Saved entries
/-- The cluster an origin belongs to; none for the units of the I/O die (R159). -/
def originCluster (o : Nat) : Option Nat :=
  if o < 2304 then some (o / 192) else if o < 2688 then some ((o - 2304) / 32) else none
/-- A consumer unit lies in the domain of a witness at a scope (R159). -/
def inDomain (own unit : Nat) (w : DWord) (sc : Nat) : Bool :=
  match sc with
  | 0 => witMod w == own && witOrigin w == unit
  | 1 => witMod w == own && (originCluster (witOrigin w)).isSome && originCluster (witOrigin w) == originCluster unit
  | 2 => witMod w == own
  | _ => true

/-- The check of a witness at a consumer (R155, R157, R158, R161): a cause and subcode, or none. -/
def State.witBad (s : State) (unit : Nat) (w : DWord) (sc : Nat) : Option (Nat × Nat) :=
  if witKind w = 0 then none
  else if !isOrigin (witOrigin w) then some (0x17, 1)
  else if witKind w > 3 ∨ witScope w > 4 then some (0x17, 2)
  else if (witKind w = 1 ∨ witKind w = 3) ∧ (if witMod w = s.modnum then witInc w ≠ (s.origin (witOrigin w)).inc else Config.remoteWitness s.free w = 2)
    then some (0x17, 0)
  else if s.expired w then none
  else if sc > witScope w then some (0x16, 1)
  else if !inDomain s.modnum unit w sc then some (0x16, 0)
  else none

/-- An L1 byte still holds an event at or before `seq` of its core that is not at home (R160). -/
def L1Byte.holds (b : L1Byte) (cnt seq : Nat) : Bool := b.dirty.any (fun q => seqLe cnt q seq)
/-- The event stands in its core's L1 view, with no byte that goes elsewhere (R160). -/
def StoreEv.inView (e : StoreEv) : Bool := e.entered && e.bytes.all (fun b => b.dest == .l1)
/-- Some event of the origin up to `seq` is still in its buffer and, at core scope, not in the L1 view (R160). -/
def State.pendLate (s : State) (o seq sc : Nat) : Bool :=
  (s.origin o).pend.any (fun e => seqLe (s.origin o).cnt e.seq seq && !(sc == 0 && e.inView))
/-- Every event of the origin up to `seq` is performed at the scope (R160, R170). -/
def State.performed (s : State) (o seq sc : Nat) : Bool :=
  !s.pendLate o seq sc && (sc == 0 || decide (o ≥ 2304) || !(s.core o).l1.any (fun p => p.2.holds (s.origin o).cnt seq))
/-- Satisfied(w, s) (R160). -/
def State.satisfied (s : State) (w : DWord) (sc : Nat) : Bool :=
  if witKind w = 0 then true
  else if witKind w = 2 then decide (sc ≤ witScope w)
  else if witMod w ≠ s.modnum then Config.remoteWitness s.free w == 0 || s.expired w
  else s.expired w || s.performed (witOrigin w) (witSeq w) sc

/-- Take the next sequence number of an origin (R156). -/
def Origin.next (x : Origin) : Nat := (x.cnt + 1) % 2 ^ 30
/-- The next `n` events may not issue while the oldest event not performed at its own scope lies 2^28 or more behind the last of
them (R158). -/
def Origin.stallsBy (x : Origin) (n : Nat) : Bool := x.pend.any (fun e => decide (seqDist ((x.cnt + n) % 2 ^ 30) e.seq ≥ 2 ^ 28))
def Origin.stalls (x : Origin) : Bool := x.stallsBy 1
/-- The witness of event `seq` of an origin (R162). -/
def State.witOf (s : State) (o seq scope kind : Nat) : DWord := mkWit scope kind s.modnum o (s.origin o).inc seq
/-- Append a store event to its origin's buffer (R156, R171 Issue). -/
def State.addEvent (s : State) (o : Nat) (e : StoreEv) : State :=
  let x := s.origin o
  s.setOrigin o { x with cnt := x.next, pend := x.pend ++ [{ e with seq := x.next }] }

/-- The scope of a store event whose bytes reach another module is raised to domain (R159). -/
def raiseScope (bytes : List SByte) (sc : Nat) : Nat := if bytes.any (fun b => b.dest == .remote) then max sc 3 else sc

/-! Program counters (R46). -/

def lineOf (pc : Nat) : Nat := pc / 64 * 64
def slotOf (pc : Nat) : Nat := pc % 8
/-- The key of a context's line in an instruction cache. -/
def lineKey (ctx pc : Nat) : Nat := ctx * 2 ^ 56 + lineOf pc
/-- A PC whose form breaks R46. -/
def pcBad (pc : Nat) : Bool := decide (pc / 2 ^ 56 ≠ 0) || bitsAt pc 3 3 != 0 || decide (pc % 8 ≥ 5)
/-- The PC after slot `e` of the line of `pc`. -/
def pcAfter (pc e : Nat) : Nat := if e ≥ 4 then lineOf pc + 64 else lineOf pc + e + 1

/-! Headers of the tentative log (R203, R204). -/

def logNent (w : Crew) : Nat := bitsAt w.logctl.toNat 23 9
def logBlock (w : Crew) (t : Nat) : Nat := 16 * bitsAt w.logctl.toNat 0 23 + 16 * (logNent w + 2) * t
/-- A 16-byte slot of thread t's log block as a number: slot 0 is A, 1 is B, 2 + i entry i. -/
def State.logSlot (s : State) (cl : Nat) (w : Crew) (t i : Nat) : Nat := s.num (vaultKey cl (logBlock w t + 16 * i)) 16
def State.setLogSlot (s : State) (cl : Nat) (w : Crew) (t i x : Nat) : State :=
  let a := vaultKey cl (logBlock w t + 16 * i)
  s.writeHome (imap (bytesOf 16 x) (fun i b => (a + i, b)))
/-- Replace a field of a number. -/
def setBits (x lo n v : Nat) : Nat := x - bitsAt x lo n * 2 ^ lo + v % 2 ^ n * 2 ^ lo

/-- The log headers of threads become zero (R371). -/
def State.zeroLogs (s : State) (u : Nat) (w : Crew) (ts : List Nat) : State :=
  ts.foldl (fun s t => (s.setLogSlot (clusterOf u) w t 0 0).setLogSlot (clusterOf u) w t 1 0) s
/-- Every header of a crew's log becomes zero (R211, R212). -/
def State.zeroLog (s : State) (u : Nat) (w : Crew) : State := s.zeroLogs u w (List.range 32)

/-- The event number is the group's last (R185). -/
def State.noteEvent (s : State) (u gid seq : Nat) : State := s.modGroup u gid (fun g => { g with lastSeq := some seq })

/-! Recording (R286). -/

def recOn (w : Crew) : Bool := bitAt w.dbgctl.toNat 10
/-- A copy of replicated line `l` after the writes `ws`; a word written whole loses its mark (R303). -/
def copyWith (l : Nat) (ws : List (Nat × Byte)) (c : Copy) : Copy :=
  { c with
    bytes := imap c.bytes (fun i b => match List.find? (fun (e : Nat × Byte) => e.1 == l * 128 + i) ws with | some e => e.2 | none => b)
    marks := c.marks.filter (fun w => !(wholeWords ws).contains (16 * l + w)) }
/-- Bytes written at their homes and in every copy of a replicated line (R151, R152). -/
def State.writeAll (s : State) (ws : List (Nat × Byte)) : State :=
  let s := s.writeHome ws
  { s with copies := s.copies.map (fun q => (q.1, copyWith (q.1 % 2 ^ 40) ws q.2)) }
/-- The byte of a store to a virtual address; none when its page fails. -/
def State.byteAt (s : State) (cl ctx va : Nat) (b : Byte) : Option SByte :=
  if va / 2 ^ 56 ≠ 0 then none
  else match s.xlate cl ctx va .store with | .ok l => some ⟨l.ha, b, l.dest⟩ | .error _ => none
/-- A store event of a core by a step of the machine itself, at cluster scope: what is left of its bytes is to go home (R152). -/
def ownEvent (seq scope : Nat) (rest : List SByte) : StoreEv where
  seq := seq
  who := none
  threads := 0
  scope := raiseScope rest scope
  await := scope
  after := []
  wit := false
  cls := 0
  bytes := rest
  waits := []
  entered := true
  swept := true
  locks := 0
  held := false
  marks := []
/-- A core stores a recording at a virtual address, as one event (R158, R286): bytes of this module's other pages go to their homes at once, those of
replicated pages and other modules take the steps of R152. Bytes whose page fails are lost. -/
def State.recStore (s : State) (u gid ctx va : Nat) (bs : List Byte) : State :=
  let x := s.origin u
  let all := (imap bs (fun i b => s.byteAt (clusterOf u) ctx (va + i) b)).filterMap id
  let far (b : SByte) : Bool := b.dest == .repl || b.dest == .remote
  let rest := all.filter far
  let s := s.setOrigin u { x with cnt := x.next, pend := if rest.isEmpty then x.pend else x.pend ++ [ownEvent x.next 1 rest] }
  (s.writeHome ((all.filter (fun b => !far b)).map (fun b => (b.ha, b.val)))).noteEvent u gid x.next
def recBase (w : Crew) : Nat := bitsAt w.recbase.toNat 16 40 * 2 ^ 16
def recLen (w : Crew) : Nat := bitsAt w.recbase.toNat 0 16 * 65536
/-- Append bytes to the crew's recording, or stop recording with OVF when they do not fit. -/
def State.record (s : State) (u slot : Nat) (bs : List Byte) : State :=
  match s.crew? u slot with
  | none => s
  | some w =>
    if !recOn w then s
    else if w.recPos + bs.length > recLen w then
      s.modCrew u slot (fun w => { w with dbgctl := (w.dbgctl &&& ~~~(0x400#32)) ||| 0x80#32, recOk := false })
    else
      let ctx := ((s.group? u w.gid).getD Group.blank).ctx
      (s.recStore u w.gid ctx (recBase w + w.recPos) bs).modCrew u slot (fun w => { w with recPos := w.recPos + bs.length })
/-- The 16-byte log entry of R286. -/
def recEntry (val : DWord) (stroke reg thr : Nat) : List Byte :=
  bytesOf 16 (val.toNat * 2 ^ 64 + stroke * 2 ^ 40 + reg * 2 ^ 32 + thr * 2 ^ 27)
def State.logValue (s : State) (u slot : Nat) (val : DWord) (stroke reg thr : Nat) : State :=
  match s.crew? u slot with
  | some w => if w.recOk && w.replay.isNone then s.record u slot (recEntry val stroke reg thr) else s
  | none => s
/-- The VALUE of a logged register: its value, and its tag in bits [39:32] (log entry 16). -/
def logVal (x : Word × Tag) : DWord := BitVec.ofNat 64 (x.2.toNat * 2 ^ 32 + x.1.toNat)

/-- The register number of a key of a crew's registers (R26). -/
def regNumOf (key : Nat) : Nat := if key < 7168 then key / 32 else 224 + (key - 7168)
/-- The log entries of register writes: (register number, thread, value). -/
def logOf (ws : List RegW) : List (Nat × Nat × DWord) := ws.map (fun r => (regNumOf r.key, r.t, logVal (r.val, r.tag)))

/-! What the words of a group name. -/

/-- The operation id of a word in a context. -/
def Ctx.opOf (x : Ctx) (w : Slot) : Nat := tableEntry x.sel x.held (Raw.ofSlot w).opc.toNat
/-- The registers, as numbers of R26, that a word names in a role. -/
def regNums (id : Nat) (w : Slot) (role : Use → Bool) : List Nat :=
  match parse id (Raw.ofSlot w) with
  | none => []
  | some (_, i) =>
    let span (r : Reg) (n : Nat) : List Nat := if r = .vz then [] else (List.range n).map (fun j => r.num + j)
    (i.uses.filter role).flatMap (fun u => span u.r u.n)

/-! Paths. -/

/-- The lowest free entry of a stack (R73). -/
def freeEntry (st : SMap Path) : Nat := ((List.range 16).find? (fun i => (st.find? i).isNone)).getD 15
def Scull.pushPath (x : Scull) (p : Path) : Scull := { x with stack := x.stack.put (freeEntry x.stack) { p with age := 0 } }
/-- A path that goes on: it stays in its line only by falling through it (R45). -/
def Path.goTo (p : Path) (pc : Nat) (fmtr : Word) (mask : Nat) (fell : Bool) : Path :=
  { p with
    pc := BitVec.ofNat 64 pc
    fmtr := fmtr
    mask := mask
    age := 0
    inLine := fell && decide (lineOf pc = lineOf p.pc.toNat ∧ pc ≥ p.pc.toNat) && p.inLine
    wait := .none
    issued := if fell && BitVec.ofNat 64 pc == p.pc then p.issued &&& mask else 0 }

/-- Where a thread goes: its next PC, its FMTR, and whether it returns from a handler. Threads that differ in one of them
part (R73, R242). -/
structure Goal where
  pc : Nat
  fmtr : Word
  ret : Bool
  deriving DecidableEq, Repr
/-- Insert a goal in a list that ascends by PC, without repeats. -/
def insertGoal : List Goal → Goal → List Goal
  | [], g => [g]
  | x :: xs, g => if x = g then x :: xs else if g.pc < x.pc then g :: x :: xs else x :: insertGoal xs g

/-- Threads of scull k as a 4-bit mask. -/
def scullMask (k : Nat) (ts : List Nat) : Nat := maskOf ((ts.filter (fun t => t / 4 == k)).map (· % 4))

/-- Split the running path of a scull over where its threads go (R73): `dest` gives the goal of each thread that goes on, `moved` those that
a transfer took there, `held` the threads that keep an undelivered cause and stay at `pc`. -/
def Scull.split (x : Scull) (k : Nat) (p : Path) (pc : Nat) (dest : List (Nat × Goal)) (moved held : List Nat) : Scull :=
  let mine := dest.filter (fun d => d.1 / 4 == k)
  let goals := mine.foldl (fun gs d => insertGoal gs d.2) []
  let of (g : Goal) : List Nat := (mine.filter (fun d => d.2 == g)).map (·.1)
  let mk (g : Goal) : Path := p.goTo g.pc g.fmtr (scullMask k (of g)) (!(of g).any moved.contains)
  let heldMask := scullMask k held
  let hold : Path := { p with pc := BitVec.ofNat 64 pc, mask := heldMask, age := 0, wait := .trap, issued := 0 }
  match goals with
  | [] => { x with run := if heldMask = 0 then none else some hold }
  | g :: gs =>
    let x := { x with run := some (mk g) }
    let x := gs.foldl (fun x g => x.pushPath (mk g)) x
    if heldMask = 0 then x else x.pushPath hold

REQUIRED ACTION
From the records above, repeat exactly the lines from the one with "let s := s.setOrigin" through the one with "def recBase (w", both included.

THE ANSWER
  let s := s.setOrigin u { x with cnt := x.next, pend := if rest.isEmpty then x.pend else x.pend ++ [ownEvent x.next 1 rest] }
  (s.writeHome ((all.filter (fun b => !far b)).map (fun b => (b.ha, b.val)))).noteEvent u gid x.next
def recBase (w : Crew) : Nat := bitsAt w.recbase.toNat 16 40 * 2 ^ 16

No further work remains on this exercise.